Predicting the content of any potential Brexit deal is trickier than normal predictive exercises. No member state has ever left the EU and the legal framework that governs any exit, only created in 2009, has never been used. With the scant guidance provided by article 50 politics will be left to fill the void, meaning the European Commission and the EU’s big powers will stake their positions and interpret the process as they see fit. Amidst this uncertainty however there are two areas of clarity. First, the issue of European law governing free movement of persons is clearly the big sticking point. With this, grounds exist for a second referendum to be offered if free movement becomes part of any deal. Theresa May will have serious job trying to reconcile the demands of her party, of big business and other institutional interests (i.e. UK universities) and the positions of European partners. Four outlines of a Brexit deal are provided here with one – the Full Brexit ‘WTO only’ option – looking the likely outcome. It is however important for many to better understand the spectre of European free movement rules that constitute the single market first, as these have been misunderstood by many during the referendum campaign and since.

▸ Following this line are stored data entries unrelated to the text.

theorem digestHmacFn_ok : Compute.Ok digestHmacFn.compute := by
  intro s0 s c H
  dsimp only [digestHmacFn]
  repeat' first
    | (with_reducible assumption) | (intro) | (with_reducible apply failed_keeps) | (with_reducible apply pubOut_keeps)
    | (with_reducible apply Keeps.ite2) | (with_reducible apply Keeps.ite)
    | (fail_if_no_progress ((with_reducible apply Keeps.record) <;> first | with_reducible rfl | skip)) | split
    | (rename_i h; have hs := congrArg Prod.snd h; dsimp only at hs; subst hs)
    | (rename_i h _; have hs := congrArg Prod.snd h; dsimp only at hs; subst hs) | (dsimp only)

theorem digestHmacverifyFn_ok : Compute.Ok digestHmacverifyFn.compute := by
  intro s0 s c H
  dsimp only [digestHmacverifyFn]
  repeat' first
    | (with_reducible assumption) | (intro) | (with_reducible apply failed_keeps) | (with_reducible apply verdict_keeps)
    | (with_reducible apply Keeps.ite2) | (with_reducible apply Keeps.ite)
    | (fail_if_no_progress ((with_reducible apply Keeps.record) <;> first | with_reducible rfl | skip)) | split
    | (rename_i h; have hs := congrArg Prod.snd h; dsimp only at hs; subst hs)
    | (rename_i h _; have hs := congrArg Prod.snd h; dsimp only at hs; subst hs) | (dsimp only)

theorem digestKmacFn_ok : Compute.Ok digestKmacFn.compute := by
  intro s0 s c H
  dsimp only [digestKmacFn]
  repeat' first
    | (with_reducible assumption) | (intro) | (with_reducible apply failed_keeps) | (with_reducible apply withOut_keeps)
    | (with_reducible apply pubOut_keeps) | (with_reducible apply Keeps.ite2) | (with_reducible apply Keeps.ite)
    | (fail_if_no_progress ((with_reducible apply Keeps.record) <;> first | with_reducible rfl | skip)) | split
    | (rename_i h; have hs := congrArg Prod.snd h; dsimp only at hs; subst hs)
    | (rename_i h _; have hs := congrArg Prod.snd h; dsimp only at hs; subst hs) | (dsimp only)

theorem digestKmacverifyFn_ok : Compute.Ok digestKmacverifyFn.compute := by
  intro s0 s c H
  dsimp only [digestKmacverifyFn]
  repeat' first
    | (with_reducible assumption) | (intro) | (with_reducible apply failed_keeps) | (with_reducible apply verdict_keeps)
    | (with_reducible apply Keeps.ite2) | (with_reducible apply Keeps.ite)
    | (fail_if_no_progress ((with_reducible apply Keeps.record) <;> first | with_reducible rfl | skip)) | split
    | (rename_i h; have hs := congrArg Prod.snd h; dsimp only at hs; subst hs)
    | (rename_i h _; have hs := congrArg Prod.snd h; dsimp only at hs; subst hs) | (dsimp only)

theorem digestHkdfFn_ok : Compute.Ok digestHkdfFn.compute := by
  intro s0 s c H
  dsimp only [digestHkdfFn]
  repeat' first
    | (with_reducible assumption) | (intro) | (with_reducible apply failed_keeps) | (with_reducible apply withOut_keeps)
    | (with_reducible apply Keeps.ite2) | (with_reducible apply Keeps.ite)
    | (fail_if_no_progress ((with_reducible apply Keeps.record) <;> first | with_reducible rfl | skip)) | split
    | (rename_i h; have hs := congrArg Prod.snd h; dsimp only at hs; subst hs)
    | (rename_i h _; have hs := congrArg Prod.snd h; dsimp only at hs; subst hs) | (dsimp only)

theorem digestKdf108Fn_ok : Compute.Ok digestKdf108Fn.compute := by
  intro s0 s c H
  dsimp only [digestKdf108Fn]
  repeat' first
    | (with_reducible assumption) | (intro) | (with_reducible apply failed_keeps) | (with_reducible apply withOut_keeps)
    | (with_reducible apply Keeps.ite2) | (with_reducible apply Keeps.ite)
    | (fail_if_no_progress ((with_reducible apply Keeps.record) <;> first | with_reducible rfl | skip)) | split
    | (rename_i h; have hs := congrArg Prod.snd h; dsimp only at hs; subst hs)
    | (rename_i h _; have hs := congrArg Prod.snd h; dsimp only at hs; subst hs) | (dsimp only)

The Single European Market overwhelmingly represents what the EU does in day-to-day, operational terms but it also has huge symbolic importance to the European integration project as whole. The single market (a.k.a. the internal market) is based on the ‘four economic freedoms’ providing for the free movement of goods, services, capital and persons with the adjunct freedom of establishment provisions that pad out the four freedoms law governing services and persons. Many on the Vote Leave side (IDS and Gove principally) saw the four freedoms as something quite distinct from the single market with trade being able to take place without these. This was plain wrong, as it creates a distinction where there is not one. Recent attempts to understand potential Brexit deals, from Vox.com and the BBC, have also unhelpfully misunderstood things. In the BBC’s case by conflating the broader phrase ‘free movement’ that applies to all the four freedoms with the specific free movement of persons provisions. Or in the case of Vox.com, simply getting things wrong (EEA deal includes all four freedoms, not three minus free movement of persons as suggested).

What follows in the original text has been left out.